====== GIVEN RECORDS

/-- VLD, VLDS, VLDFF. -/
def vldR (strided : Bool) (o : HT48VM) : Rec Unit := do
  let s ← now
  let w := o.fmt.width
  let full := entryElems s o.group w
  let a := (s.getR o.s).toNat
  let n := if bits a 32 16 = 0 then full else bits a 32 16
  act (trapIf (bits a 48 16 != 0 || (!strided && bits a 0 32 != 0) || decide (full < n)) Cause.stream)
  let base := scalarAddr (s.getR o.base) o.disp
  let stride := (BitVec.ofNat 32 a).toInt
  explicitR o.v.val o.group w n (fun e => if strided then sourceOf w e (base + e * stride) else sourceOf w e (base + (e * w / 8 : Nat)))
    (fun _ => regCell s o.base.val ++ regCell s o.s.val) (acquires o.order o.scope)

/-- VLDW. -/
def vldwR (o : HT48VM) : Rec Unit := do
  let s ← now
  let w := o.fmt.width
  let base := scalarAddr (s.getR o.base) o.disp
  explicitR o.v.val o.group w (entryElems s o.group w) (fun e => sourceOf w e (base + (e * w / 8 : Nat))) (fun _ => regCell s o.base.val)
    (acquires o.order o.scope)

/-- A read of the load's own of a chunk object. -/
def chunkReadR (a : Int) (n : Nat) (x : Access) : Rec (List Nat) := do
  if canonicalInt a then readCurR (vaOfInt a) n x else failure

/-- The heads of the chunks of a VLDCH as it reads them: the offset, the bitmap, the next offset. -/
def chunkHeadsR (obj : Int) (tab data nch c : Nat) (x : Access) : List Nat → Rec Unit
  | [] => pure ()
  | k :: ks => do
    if nch ≤ c + k then chunkHeadsR obj tab data nch c x ks
    else
      let p ← chunkReadR (obj + tab + 4 * (c + k : Nat)) 4 x
      let off ← act (chunkRead (obj + tab + 4 * (c + k : Nat)) 4)
      if off % 16 != 0 then failure else pure ()
      let _ ← chunkReadR (obj + data + off) 16 { x with after := x.after ++ p }
      if c + k + 1 < nch then
        let _ ← chunkReadR (obj + tab + 4 * (c + k + 1 : Nat)) 4 x
      else pure ()
      chunkHeadsR obj tab data nch c x ks

/-- VLDCH (R158). -/
def vldchR (o : HT48VM) : Rec Unit := do
  let b ← act (loadBinding o.v.val o.group)
  let s ← now
  let w := o.fmt.width
  let n := entryElems s o.group w
  act (do
    trapIf (decide (w < 4) || decide (32 < w) || n % 128 != 0) Cause.stream
    waitFor ((b.filling.isSome || b.room) && b.rows.isEmpty))
  let obj := scalarAddr (s.getR o.base) o.disp
  let c := (s.getR o.s).toNat
  let e0 := b.partial'.2.2
  let k ← turnNo
  let x := fillMark s k (regCell s o.base.val ++ regCell s o.s.val) (acquires o.order o.scope)
  if (vaOfInt obj).toNat % 64 != 0 then failure else pure ()
  let h ← chunkReadR obj 32 x
  let (nch, tab, data) ← act (chunkHeader obj o.fmt)
  let ks := rangeFrom (e0 / 128) (n / 128)
  let _ ← attempt (chunkHeadsR obj tab data nch c { x with after := h } ks)
  let own := List.range (← get).l.length
  let heads ← act (chunkHeads obj w nch tab data c ks)
  fillR o.v.val w (chunkSource w heads) (b.toRead n) fun _ => { x with after := own }

/-- The cells of element e of the index entry that a load pops. -/
def indexCells (x : Fin 64) (e : Nat) : List Cell := (List.range 16).map fun j => .popped x.val (16 * e + j)

/-- VLDX and VLDT (R159). -/
def vldxR (o : HT48VX) : Rec Unit := do
  let (_, idx, wb) ← act (do
    let _ ← loadBinding o.v.val o.group
    indexEntry o.x.val)
  let s ← now
  let w := o.fmt.width
  let base := (s.getR o.base).toInt + o.disp.toInt
  explicitR o.v.val o.group w (min (entryElems s o.group w) (wb / 64)) (fun e => sourceOf w e (base + (BitVec.ofNat 64 (elemAt 64 idx e)).toInt))
    (fun e => regCell s o.base.val ++ indexCells o.x e) none

def vldtR (o : HT48VX) : Rec Unit := do
  let (_, v, wb) ← act (do
    let _ ← loadBinding o.v.val o.group
    indexEntry o.x.val)
  let s ← now
  let w := o.fmt.width
  act (trapIf (decide (wb < 1024)) Cause.stream)
  match shapeOf o.fmt (entryElems s o.group w) v with
  | none => pure ()
  | some sh =>
    explicitR o.v.val o.group w sh.count (sh.source w ((s.getR o.base).toInt + o.disp.toInt))
      (fun _ => regCell s o.base.val ++ (List.range 16).flatMap (indexCells o.x)) none

/-- SBIND (R152, R153): the record, and the descriptor of a KV-extent stream, whose read is an acquire at .DI (R106). -/
def sbindR (o : HT16VS) : Rec Unit := do
  let s ← now
  let a := s.getR o.s
  if o.s = 0 ∨ a.toNat % 64 ≠ 0 ∨ !canonical a then pure ()
  else
    let x : Access := { plainAccess s [o.s.val] with dst := [.binding o.v.val] }
    let rec' ← readCurR a 64 x
    let r ← act (readBlockCur a 64)
    match recordOf (leNat r) with
    | some b =>
      if b.kind = 2 ∧ bindFits s.cur o.v.val b then
        let _ ← act (withDescriptor o.v.val b)
        let _ ← readCurR b.base 320 { x with acquire := some .di, after := rec' }
      else pure ()
    | none => pure ()

/-! ### Descriptors (R93 to R104) -/

/-- Runs an operation that writes a block, and records the writes as they stand after it. -/
def writeThrough (va : BitVec 64) (n : Nat) (m : Act Unit) (a : Access) : Rec (List Nat) := do
  let s ← now
  let ps ← blockR s.curHart.die s.cur.asid va n .write
  act m
  let s ← now
  sayAll (ps.map fun (x, len, m) => a.writing (settled s) (Spot.cur s x m len))

/-- The descriptor of KVXL, KVAPP and KVTRUNC (R100): its header, whose line stays locked (R95), and its entries. -/
def descR (va : BitVec 64) (a : Access) : Rec (Desc × List Nat) := do
  act (trapIf (!canonical va || va.toNat % 64 != 0) Cause.kvDescriptor)
  let h ← readCurR va 64 { a with lock := true }
  let hd ← act (readBlockCur va 64)
  let e ← readCurR (va + 64) (16 * min (bits (leNat hd) 32 5) 16) { a with after := h }
  return (← act (liveDesc va), h ++ e)

/-- KVMAP (R101): nothing is written where the image is not valid. -/
def kvmapR (o : HT16R) : Rec Unit := do
  let s ← now
  let a := s.getR o.a
  let b := s.getR o.b
  let src := if b = 0 then a else b
  let x := plainAccess s [o.a.val, o.b.val]
  if !canonical src || src.toNat % 64 != 0 then failure else pure ()
  let rd ← readCurR src 320 { x with dst := regCell s o.d.val }
  let v := leNat (← act (readBlockCur src 320))
  if descCode v != 0 || !canonical a || a.toNat % 64 != 0 then pure ()
  else
    let _ ← writeThrough a 320 (writeBlockCur a (leBytes 320 (v ||| 2 ^ 63)))
      { x with part := 1, release := some .di, needs := x.needs ++ branches s, after := rd }

/-- KVXL (R102): an acquire at .DI (R106). -/
def kvxlR (o : HT16R) : Rec Unit := do
  let s ← now
  let _ ← descR (s.getR o.a) { plainAccess s [o.a.val] with acquire := some .di, dst := regCell s o.d.val }

/-- KVAPP (R103): the descriptor; the new extent's entry and word; the row, from the scratchpad; then LEN, whose release at .DI orders
them. -/
def kvappR (o : HT16R) : Rec Unit := do
  let s ← now
  let va := s.getR o.a
  let sb := s.getR o.b
  let a := plainAccess s [o.a.val]
  let (d, ds) ← descR va { a with dst := regCell s o.d.val }
  act (do
    trapIf (sb.toNat % 64 != 0 || decide (0x80000 < sb.toNat + d.rowb)) Cause.kvDescriptor
    trapIf (decide (d.len = 2 ^ 32 - 1) && d.len != capOf d.exts) Cause.kvDescriptor)
  let a := { a with needs := a.needs ++ branches s, after := ds }
  let d ← if d.len = capOf d.exts then do
      act (trapIf (d.cnt == 16) Cause.kvExtentLimit)
      let at' := va + 64 + BitVec.ofNat 64 (16 * d.cnt)
      let e ← blockR s.curHart.die s.cur.asid at' 16 .write
      let h ← blockR s.curHart.die s.cur.asid va 8 .write
      let d' ← act (kvappGrow va d)
      let s ← now
      let _ ← sayAll ((e ++ h).map fun (x, len, m) => ({ a with part := 1 } : Access).writing (settled s) (Spot.cur s x m len))
      pure d'
    else pure d
  match rowAddr d.exts d.len with
  | none => pure ()
  | some r =>
    let ps ← blockR s.curHart.die s.cur.asid r d.rowb .write
    let row ← padBlockR sb.toNat d.rowb { a with part := 1, needs := regCell s o.b.val }
    act (rowOut sb.toNat d.rowb r)
    let s ← now
    let _ ← sayAll (ps.map fun (x, len, m) => ({ a with part := 1, after := ds ++ row } : Access).writing (settled s) (Spot.cur s x m len))
    let _ ← writeThrough va 8 (writeBlockCur va (leBytes 8 { d with len := d.len + 1 }.dword0)) { a with part := 2, release := some .di, lock := true }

============

EXERCISE:
From the data above, return every line from the line that has "if off % 16" up to and including the line that has "let (_, idx, wb) ← act (do", exactly.

EXERCISE RESPONSE:
      if off % 16 != 0 then failure else pure ()
      let _ ← chunkReadR (obj + data + off) 16 { x with after := x.after ++ p }
      if c + k + 1 < nch then
        let _ ← chunkReadR (obj + tab + 4 * (c + k + 1 : Nat)) 4 x
      else pure ()
      chunkHeadsR obj tab data nch c x ks

/-- VLDCH (R158). -/
def vldchR (o : HT48VM) : Rec Unit := do
  let b ← act (loadBinding o.v.val o.group)
  let s ← now
  let w := o.fmt.width
  let n := entryElems s o.group w
  act (do
    trapIf (decide (w < 4) || decide (32 < w) || n % 128 != 0) Cause.stream
    waitFor ((b.filling.isSome || b.room) && b.rows.isEmpty))
  let obj := scalarAddr (s.getR o.base) o.disp
  let c := (s.getR o.s).toNat
  let e0 := b.partial'.2.2
  let k ← turnNo
  let x := fillMark s k (regCell s o.base.val ++ regCell s o.s.val) (acquires o.order o.scope)
  if (vaOfInt obj).toNat % 64 != 0 then failure else pure ()
  let h ← chunkReadR obj 32 x
  let (nch, tab, data) ← act (chunkHeader obj o.fmt)
  let ks := rangeFrom (e0 / 128) (n / 128)
  let _ ← attempt (chunkHeadsR obj tab data nch c { x with after := h } ks)
  let own := List.range (← get).l.length
  let heads ← act (chunkHeads obj w nch tab data c ks)
  fillR o.v.val w (chunkSource w heads) (b.toRead n) fun _ => { x with after := own }

/-- The cells of element e of the index entry that a load pops. -/
def indexCells (x : Fin 64) (e : Nat) : List Cell := (List.range 16).map fun j => .popped x.val (16 * e + j)

/-- VLDX and VLDT (R159). -/
def vldxR (o : HT48VX) : Rec Unit := do
  let (_, idx, wb) ← act (do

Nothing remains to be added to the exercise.